Cajun Potato Sausage Soup (Print)

Spicy sausage, creamy potatoes, and cheddar combine in a comforting Southern-inspired soup.

# Ingredients:

→ Sausage

01 - 1 tablespoon vegetable oil
02 - 1 ring (380 g) andouille sausage, sliced into 6 mm rounds

→ Vegetables

03 - 1 large onion, diced (approximately 120 g)
04 - 60 g diced celery (about 1 medium rib)
05 - 60 g red bell pepper, seeded and diced
06 - 2 teaspoons garlic, minced

→ Soup Base

07 - 1 teaspoon Cajun seasoning
08 - 0.5 teaspoon kosher salt
09 - 0.5 teaspoon ground black pepper
10 - 0.5 teaspoon paprika
11 - 0.25 teaspoon cayenne pepper
12 - 960 ml chicken broth
13 - 4 large russet potatoes, peeled and cubed (about 1.2 kg)
14 - 120 ml heavy whipping cream
15 - 113 g mild cheddar cheese, shredded
16 - Chopped fresh parsley for garnish

# Steps:

01 - Heat vegetable oil in a large pot over medium heat. Add andouille sausage and cook, stirring occasionally, until evenly browned, about 3–4 minutes. Remove sausage from the pot and set aside.
02 - In the same pot over medium heat, add diced onion, celery, and red bell pepper. Cook, stirring, until softened, 5–8 minutes. Stir in minced garlic and cook for 1 additional minute.
03 - Add Cajun seasoning, salt, black pepper, paprika, cayenne pepper, chicken broth, and cubed potatoes to the pot.
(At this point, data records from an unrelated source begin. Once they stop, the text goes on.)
theorem witness_ReadsHaveNoSideEffect : ∃ t, hostRead 0x008#12 ready50 = .next t ∧
    t.reply = some (.read 0x00000010#32 .okay) ∧ ready50.status.busy = false := ⟨_, rfl, rfl, rfl⟩

theorem witness_AccessesWhileBusy : (running 0#32 ready50).status.busy = true ∧
    locate 0x01C#12 = some .phase ∧ locate 0x800#12 = some (.zzToNat 0) ∧ locate 0xB3C#12 = some (.aanHigh 7) ∧
    (0x100#12 : Addr).toNat % 4 = 0 ∧ (0x7FC#12 : Addr).toNat < 0x800 ∧ (0x3FC#12 : Addr).toNat < 0x400 ∧
    (0x00000003#32 : Word).getLsbD 31 = false ∧ (0x80000003#32 : Word).getLsbD 31 = true :=
  ⟨rfl, by decide, by decide, by decide, by decide, by decide, by decide, by decide, by decide⟩

theorem witness_UndefinedElementsFaultOnRead : State.reset.status.busy = false ∧ State.reset.status.tv = false ∧
    ∀ k : Fin 64, State.reset.pixIn.valid[k] = false ∧ State.reset.coef.valid[k] = false ∧
      State.reset.mcoef.valid[k] = false ∧ State.reset.pixOut.valid[k] = false := by
  refine ⟨rfl, rfl, fun k => ?_⟩
  simp [State.reset, Buffer.invalid]

theorem witness_RecordErrorKeepsTheFirst : State.reset.status.err = false ∧
    (recordError .busUnmapped 0x20#32 State.reset).status.err = true := by decide

/-- ERRCODE 5 and 3, as R240 numbers BUS_UNMAPPED and CMD_NO_TABLE. -/
theorem witness_StatusReadAndClear : (hostWrite 0x020#12 0#32 State.reset).status.errcode = .busUnmapped ∧
    (hostWrite 0x020#12 0#32 State.reset).status.word = 0x00000504#32 ∧
    (hostWrite 0x00C#12 2#32 State.reset).status.errcode = .cmdNoTable ∧
    (hostWrite 0x00C#12 2#32 State.reset).status.word = 0x00000304#32 := by decide +kernel

theorem witness_CtrlReadAndWrite : (0x00000003#32 : Word).getLsbD 31 = false ∧
    (0x7FFFFFFC#32 : Word).getLsbD 31 = false := by decide

/-- The engine's turn, a reset turn on a recorded error, and the accesses that raise one: a failed read, a failed write and
a CMD write; a STATUS write and a soft reset clear it. -/
theorem witness_ErrorsBelongToHostAccesses :
    (∃ t, step (running 0#32 ready50) = .next t ∧ (running 0#32 ready50).schedule = []) ∧
    (∃ t, step (scheduled [.reset] (recordError .busUnmapped 0x20#32 ready50)) = .next t ∧ t.status.err = false) ∧
    (∃ t, step (scheduled [.read 0x020#12] ready50) = .next t ∧ t.status.err = true ∧
      readCheck (0x020#12 : Addr).toNat ≠ none) ∧
    (∃ t, step (scheduled [.write 0x400#12 0#32] ready50) = .next t ∧ t.status.err = true ∧
      writeCheck (0x400#12 : Addr).toNat false ≠ none) ∧
    (∃ t, step (scheduled [.write 0x00C#12 5#32] ready50) = .next t ∧ t.status.err = true) ∧
    (∃ t, step (scheduled [.write 0x008#12 4#32] (recordError .busUnmapped 0x20#32 ready50)) = .next t ∧
      t.status.err = false) ∧
    ∃ t, step (scheduled [.write 0x004#12 0x80000000#32] (recordError .busUnmapped 0x20#32 ready50)) = .next t ∧
      t.status.err = false :=
  ⟨⟨_, rfl, rfl⟩, ⟨_, rfl, rfl⟩, ⟨_, rfl, rfl, by decide⟩, ⟨_, rfl, rfl, by decide⟩, ⟨_, rfl, rfl⟩, ⟨_, rfl, rfl⟩,
    _, rfl, rfl⟩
Reduce heat and simmer uncovered for 20–25 minutes, or until potatoes are fork-tender.
04 - Return browned sausage to the pot. Add heavy cream and shredded cheddar cheese. Simmer for 5 minutes or until soup is heated through and cheese is melted. Adjust seasoning if needed. Ladle into bowls and garnish with chopped parsley. Serve warm.

# Notes:

01 - For extra richness, blend a portion of the cooked potatoes before adding the sausage, cream, and cheese.